Researchers have pinpointed specific gene and protein over-production in metastatic melanoma, pointing the way to a possible new drug target, according to a study published in Nature July 7.
Gene amplification is a process that often happens in cancer cells when the normal DNA replication process is altered, causing many copies of the gene to be produced instead of a single copy of a region of a chromosome.
The researchers found that the MITF (microphthalmia-associated transcription factor) master regulator is the target of gene amplification in melanoma. MITF amplification also was more prevalent in metastatic disease and was correlated with decreased overall patient survival.
Collaborators at Yale, using the technology AQUA (Automated Quantitative Analysis) to quantitatively measure protein expression in melanoma tissue microarrays, also found an over-expression of the protein.
"According to the study, these data suggest that MITF represents a distinct class of 'lineage survival' or 'lineage addiction' oncogenes required for both tissue-specific development and tumor progression," said David Rimm, M.D., an author on the study and associate professor in the Department of Pathology at Yale School of Medicine.

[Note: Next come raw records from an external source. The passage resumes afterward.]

/-! ### Classes of the opcode map (Table 4.11) -/

def isScalarR (o : Nat) : Bool := decide (o ≤ 0x0E)
def isScalarI (o : Nat) : Bool := decide (0x10 ≤ o ∧ o ≤ 0x1E)
def isVectorR (o : Nat) : Bool := decide (0x20 ≤ o ∧ o ≤ 0x3A)
/-- Offsets of Table 4.13 that have an I form. -/
def vectorIOffsets : List Nat := [0x00, 0x01, 0x02, 0x06, 0x07, 0x0B, 0x0C, 0x0D, 0x0F, 0x10, 0x17]
def isVectorI (o : Nat) : Bool := decide (0x40 ≤ o) && vectorIOffsets.contains (o - 0x40)
def isMem (o : Nat) : Bool := decide (0x60 ≤ o ∧ o ≤ 0x65)
def isAtomic (o : Nat) : Bool := decide (0x70 ≤ o ∧ o ≤ 0x7A)
def isLock (o : Nat) : Bool := decide (0x7B ≤ o ∧ o ≤ 0x7C)
def isSystem (o : Nat) : Bool := decide (0x80 ≤ o ∧ o ≤ 0x87)
def isControl (o : Nat) : Bool := decide (0x90 ≤ o ∧ o ≤ 0x98)
def isShuffle (o : Nat) : Bool := decide (0xA0 ≤ o ∧ o ≤ 0xA7)
def isPredOp (o : Nat) : Bool := decide (0xA8 ≤ o ∧ o ≤ 0xAB)
def isStoker (o : Nat) : Bool := decide (0xB0 ≤ o ∧ o ≤ 0xB5)
def isMatrix (o : Nat) : Bool := decide (0xC0 ≤ o ∧ o ≤ 0xC3)

/-- Whether an opcode is allocated (R121). -/
def allocated (o : Nat) : Bool :=
  isScalarR o || isScalarI o || isVectorR o || isVectorI o || isMem o || isAtomic o || isLock o || isSystem o ||
    isControl o || isShuffle o || isPredOp o || isStoker o || isMatrix o

/-- The group-wide classes (R117). -/
def groupWide (o : Nat) : Bool := isScalarR o || isScalarI o || isSystem o || isControl o || isStoker o || isMatrix o

/-! ### Element types (Table 4.10) -/

/-- Registers per lane of a type. -/
def typeRegs (t : Nat) : Nat := if t = 4 ∨ t = 5 ∨ t = 6 then 2 else 1

/-- Width of one element. -/
def elemWidth (t : Nat) : Nat := if t = 4 ∨ t = 5 ∨ t = 6 then 64 else if t = 7 ∨ t = 8 then 16 else if t = 9 ∨ t = 10 then 8 else 32

/-- Elements held in one lane's register or pair. -/
def elemCount (t : Nat) : Nat := if t = 7 ∨ t = 8 then 2 else if t = 9 ∨ t = 10 then 4 else 1

/-- The float format of a type, none for integers. -/
def typeFmt (t : Nat) : Option FFmt :=
  if t = 3 then some fmtF32 else if t = 4 then some fmtF64 else if t = 7 then some fmtF16 else if t = 8 then some fmtBf16
  else if t = 9 then some fmtE4M3 else if t = 10 then some fmtE5M2 else none

def isFloatT (t : Nat) : Bool := t == 3 || t == 4 || t == 7 || t == 8
def isIntT (t : Nat) : Bool := t == 1 || t == 2 || t == 5 || t == 6
def isSignedT (t : Nat) : Bool := t == 2 || t == 6

/-- Types that Table 4.13 lists for the instruction at an offset. -/
def typeListed (off t : Nat) : Bool :=
  match off with
  | 0x00 | 0x01 | 0x02 | 0x06 | 0x07 | 0x15 | 0x16 => isIntT t || isFloatT t
  | 0x03 => isFloatT t
  | 0x04 | 0x05 => t == 3 || t == 4
  | 0x08 | 0x09 => t == 2 || t == 6 || isFloatT t
  | 0x0A => decide (t ≤ 10)
  | 0x0B | 0x0C | 0x0D | 0x0E => decide (t ≤ 2)
  | 0x0F | 0x10 | 0x11 => isIntT t
  | 0x12 | 0x13 | 0x17 | 0x18 | 0x19 => t == 0 || t == 5
  | 0x14 => decide (t ≤ 8)
  | 0x1A => t == 0
  | _ => false

/-- Type of a vector instruction's operands: TYPE, or ITYPE in an I form (R120). -/
def vecType (w : Word64) : Nat := if isVectorI (fOpcode w) then fTop3 w else fType w

/-- Offset in Table 4.13. -/
def vecOff (w : Word64) : Nat := if isVectorI (fOpcode w) then fOpcode w - 0x40 else fOpcode w - 0x20

/-- Values that each lane converts: those of the side with more values per register (R125; log 15 for pairs of types where
neither side is e4m3x4 or e5m2x4). -/
def cvtCount (a b : Nat) : Nat := max (elemCount a) (elemCount b)

/-- Registers that the side of type `t` occupies when the other side is of type `other` (R125). -/
def cvtRegs (t other : Nat) : Nat := cvtCount t other * elemWidth t / 32

/-! ### What the decoder finds (R113, R118, R124, R129, R131, R134) -/

/-- Whether a guard field is one the word may not have (R116, R117, R118). -/
def badGuard (w : Word64) : Bool :=
  decide (1 ≤ fGuard w ∧ fGuard w ≤ 7) || (groupWide (fOpcode w) && (fGuard w != 0 || fGneg w))

/-- Bytes per lane of a SIZE code of the M format. -/
def mBytes (w : Word64) : Nat := 2 ^ fMsize w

Another Yale author on the study was Aaron Berger, a student in Rimm's laboratory. The corresponding author was William Sellers of Dana-Farber Cancer Institute in Boston. Co-authors included researchers at Brigham and Women's Hospital, Harvard, the Massachusetts Institute of Technology, Massachusetts General Hospital, and the Medical University of Vienna.
The AQUA technology is the property of HistoRx, Inc., a New Haven-based bioscience company offering novel digital technologies for in situ diagnostics developed at Yale School of Medicine. It enables researchers to localize and quantify proteins in tissue while maintaining spatial relationships--a process that was previously impossible with conventional methods of pathology analysis and which vastly increases the quality and amount of information for analysis.